Reputation: 1232
I have stumbled upon this problem, which I solved, by hook or by crook. But I need your help in a precise solution. Being a beginner in awk/sed
, I could not solve it with a one liner (which I am sure there is), or an awk
script, though with a lot of pipes I could.
Here is the question:
I have a large .csv file with entries similar to this:
file (space delimited)
$ cat file
a d e r None
c f g r a
c f g r None
d a d e c
d a d e None
g f r t None
g f t r None
k f r e d
r e t y None
s c d er d
g f r t 4
There are no duplicates.

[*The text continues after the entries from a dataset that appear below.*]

/-! ### Steps: expected results from the worked examples of the rules -/

/-- 40 R110, its example: TR 18h, base 2000h, limit 67h, the descriptor 8Bh, EIP + 3. -/
theorem test_ltr_example :
    nextIs (fun t => t.tr == { valid := true, sel := 0x18, base := 0x2000, limit := 0x67 } &&
      Memory.read t.mem 0x101D == 0x8B && t.eip == 0xA003) (exec (.ltr [] (.reg .eax)) boot) = true := by decide
/-- 40 R110: an already busy descriptor. -/
theorem test_ltr_busy :
    raisedIn (exec (.ltr [] (.reg .eax)) (noIdt stA)) = some { exc := .gp, code := some 0x18, ctx := .before } := by decide
/-- 40 R111, its example: EBX = FFFFFFFFh becomes FFFF0020h. -/
theorem test_str_example :
    nextIs (fun t => t.regs.ebx == 0xFFFF0020)
      (exec (.str [] (.reg .ebx)) { nested with regs := { nested.regs with ebx := 0xFFFFFFFF } }) = true := by decide
theorem test_str_mem :
    nextIs (fun t => Memory.read t.mem 0x9000 == 0x18 && Memory.read t.mem 0x9001 == 0)
      (exec (.str [] (.mem (.a32 (.direct 0x9000)))) stA) = true := by decide
/-- 41 R121 to R147 for JMP: busy bits 89h and 8Bh, the saved EIP, NT clear, TS set. -/
theorem test_jmp_ptr32 :
    nextIs (fun t => t.eip == 0xB000 && Memory.read t.mem 0x101D == 0x89 && Memory.read t.mem 0x1025 == 0x8B &&
      Memory.read t.mem 0x2020 == 0x07 && t.ts && !flagNt t.eflags) (exec (.jmpPtr32 [] 0 0x20) stA) = true := by decide
/-- 41 R123, its example: CPL 0, RPL 3, DPL 0. -/
theorem test_jmp_privilege :
    raisedIn (exec (.jmpPtr32 [] 0 0x23) (noIdt stA)) = some { exc := .gp, code := some 0x20, ctx := .outgoing } := by decide
theorem test_jmp_ptr16 :
    nextIs (fun t => t.regs.eax == 0x11111111 && t.tr.base == 0x3000) (exec (.jmpPtr16 [.opSize] 7 0x20) stA) = true := by decide
theorem test_jmp_mem :
    nextIs (fun t => t.tr.sel == 0x38 && Memory.read t.mem 0x2020 == 0x06)
      (exec (.jmpMem [] .s32 (.a32 (.direct 0x9000))) { stA with mem := fill stA.mem 0x9000 [1, 2, 3, 4, 0x38, 0] }) = true := by
  decide
/-- 41 R121 to R147 for CALL through a gate: the caller stays busy, NT set, back-link 18h. -/
theorem test_call_ptr32 :
    nextIs (fun t => Memory.read t.mem 0x101D == 0x8B && flagNt t.eflags && Memory.read t.mem 0x3000 == 0x18 &&
      t.tr.sel == 0x20) (exec (.callPtr32 [] 0 0x28) stA) = true := by decide
/-- 41 R164: a call to the current task. -/
theorem test_call_self :
    raisedIn (exec (.callPtr32 [] 0 0x18) (noIdt stA)) = some { exc := .gp, code := some 0x18, ctx := .outgoing } := by decide
theorem test_call_ptr16 :
    nextIs (fun t => t.tr.sel == 0x20 && flagNt t.eflags) (exec (.callPtr16 [.opSize] 0 0x20) stA) = true := by decide
theorem test_call_mem :
    nextIs (fun t => t.tr.sel == 0x20 && Memory.read t.mem 0x2020 == 0x07)
      (exec (.callMem [.opSize] .s16 (.a32 (.direct 0x9000))) { stA with mem := fill stA.mem 0x9000 [1, 2, 0x20, 0] }) = true := by
  decide
/-- 42 R174: the return leaves B not busy with saved NT 0, and A as saved. -/
theorem test_iret :
    nextIs (fun t => t.tr.sel == 0x18 && t.eip == 0xA00A && Memory.read t.mem 0x1025 == 0x89 &&
      Memory.read t.mem 0x3025 == 0x00 && Memory.read t.mem 0x3020 == 0x01) (exec (.iret []) nested) = true := by decide
/-- 41 R130: a back-link to a task that is not busy. -/
theorem test_iret_not_busy :
    raisedIn (exec (.iret []) (noIdt { nested with mem := Memory.write nested.mem 0x101D 0x89 })) =
      some { exc := .ts, code := some 0x18, ctx := .outgoing } := by decide
/-- 42 R176 at CPL 0, where the open DPL check always passes. -/
theorem test_int :
    nextIs (fun t => t.tr.sel == 0x38 && Memory.read t.mem 0x5000 == 0x18 && Memory.read t.mem 0x2020 == 0x02)
      (exec (.intImm [] 0x20) stA) = true := by decide
theorem test_int_not_present :
    raisedIn (exec (.intImm [] 0x23) (noIdt stA)) = none ∧
      raisedIn (exec (.intImm [] 0x23) { stA with idt := { base := 0x6000, limit := 0x11F }, mem := Memory.write stA.mem 0x605D 0x8E }) =
        some { exc := .np, code := some 0x11A, ctx := .outgoing } := by decide
theorem test_int3 : nextIs (fun t => t.eip == 0xC000 && Memory.read t.mem 0x2020 == 0x01) (exec (.int3 []) stA) = true := by decide
theorem test_into : nextIs (fun t => t.eip == 0xC000 && flagNt t.eflags) (exec (.into []) { stA with eflags := 0x802 }) = true := by
  decide
theorem test_into_no_overflow : nextIs (fun t => t.eip == 0xA001 && t.tr == stA.tr) (exec (.into []) stA) = true := by decide
/-- 41 R151, its examples: `c = 0040` with access FA, and `c = 0010` with access 92. -/
theorem test_cs_rpl :
    raisedIn (exec (.jmpPtr32 [] 0 0x20) (noIdt (taskA { imgB with cs := 0x40 }))) =
      some { exc := .ts, code := some 0x40, ctx := .incoming } := by decide
theorem test_cs_data :
    raisedIn (exec (.jmpPtr32 [] 0 0x20) (noIdt (taskA { imgB with cs := 0x10 }))) =
      some { exc := .ts, code := some 0x10, ctx := .incoming } := by decide
/-- 41 R152, its examples: `s = 0013` with access 92, `s = 0048` with access F2. -/
theorem test_ss_rpl :
    raisedIn (exec (.jmpPtr32 [] 0 0x20) (noIdt (taskA { imgB with ss := 0x13 }))) =
      some { exc := .gp, code := some 0x10, ctx := .incoming } := by decide
theorem test_ss_dpl :
    raisedIn (exec (.jmpPtr32 [] 0 0x20) (noIdt (taskA { imgB with ss := 0x48 }))) =
      some { exc := .sf, code := some 0x48, ctx := .incoming } := by decide
/-- 41 R153, its example: `v = 0038` picking a TSS descriptor. -/
theorem test_ds_tss :
    raisedIn (exec (.jmpPtr32 [] 0 0x20) (noIdt (taskA { imgB with ds := 0x38 }))) =
      some { exc := .gp, code := some 0x38, ctx := .incoming } := by decide
/-- 41 R131, its example: LIMIT 66h. -/
theorem test_limit :
    raisedIn (exec (.jmpPtr32 [] 0 0x50) (noIdt stA)) = some { exc := .ts, code := some 0x50, ctx := .outgoing } := by decide
/-- 60 R190 through a task gate, error code pushed (42 R182): C's ESP is CFF0h. -/
theorem test_exception_pushes :
    nextIs (fun t => t.tr.sel == 0x38 && t.regs.esp == 0xCFEC && Memory.read t.mem 0xCFEC == 0x20)
      (exec (.jmpPtr32 [] 0 0x23) stA) = true := by decide
theorem test_step_external : nextIs (fun t => t.tr.sel == 0x38) (step { stA with extInts := [some 0x20] }) = true := by decide
theorem test_step_fetch :
    nextIs (fun t => t.tr.sel == 0x20) (step { stA with mem := fill stA.mem 0xA000 [0xEA, 0, 0, 0, 0, 0x20, 0] }) = true := by decide
theorem test_step_many_prefixes :
    nextIs (fun t => t.eip == 0xA011) (step { stA with mem := fill stA.mem 0xA000 (List.replicate 16 0xF0 ++ [0xCE]) }) = true := by decide
theorem test_fetch_word : nextIs (fun t => t.eip == 1) (step (State.reset.withFetchWord 8 0xCE)) = true := by decide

But if you see carefully, there are entries in columns 1,2,3,4 that are repeating, and the only change is 5th column, with 'None'
. So I need to remove the rows (records) which are repeating in the 1,2,3,4 fields and that have None
in 5th column.
Here is the code i wrote, which worked, but no one would recommend:
awk '{print $5,$4,$3,$2,$1}' file | sed 's/None/zzz/g' | sort | awk '!array[$2,$3,$4,$5]++' | sed 's/zzz/None/g'
and here is the output that I got, and am expecting.
4 t r f g
a r g f c
c e d a d
d e r f k
d er d c s
None r e d a
None r t f g
None y t e r
Purpose of replacing None
with zzz
was after sorting, the rows will appear in the end, and awk
will remove the second occurrences of the duplicates from remaining columns.
Same is the reason for inverting column sequence and re-inverting it back. Sort.
Please if you could help. Thanks!
Upvotes: 1
Views: 753
Reputation: 195229
I got this solution:
awk '{s=$4" "$3" "$2" "$1; if($5=="None"&& s in a)next;else a[s]=$5" "s}END{for(i in a)print a[i]}' file|sort
it outputs:
kent$ awk '{s=$4" "$3" "$2" "$1; if($5=="None"&& s in a)next;else a[s]=$5" "s}END{for(i in a)print a[i]}' file|sort
4 t r f g
a r g f c
c e d a d
d er d c s
d e r f k
None r e d a
None r t f g
None y t e r
it seems that it is same as your expectation.
Upvotes: 3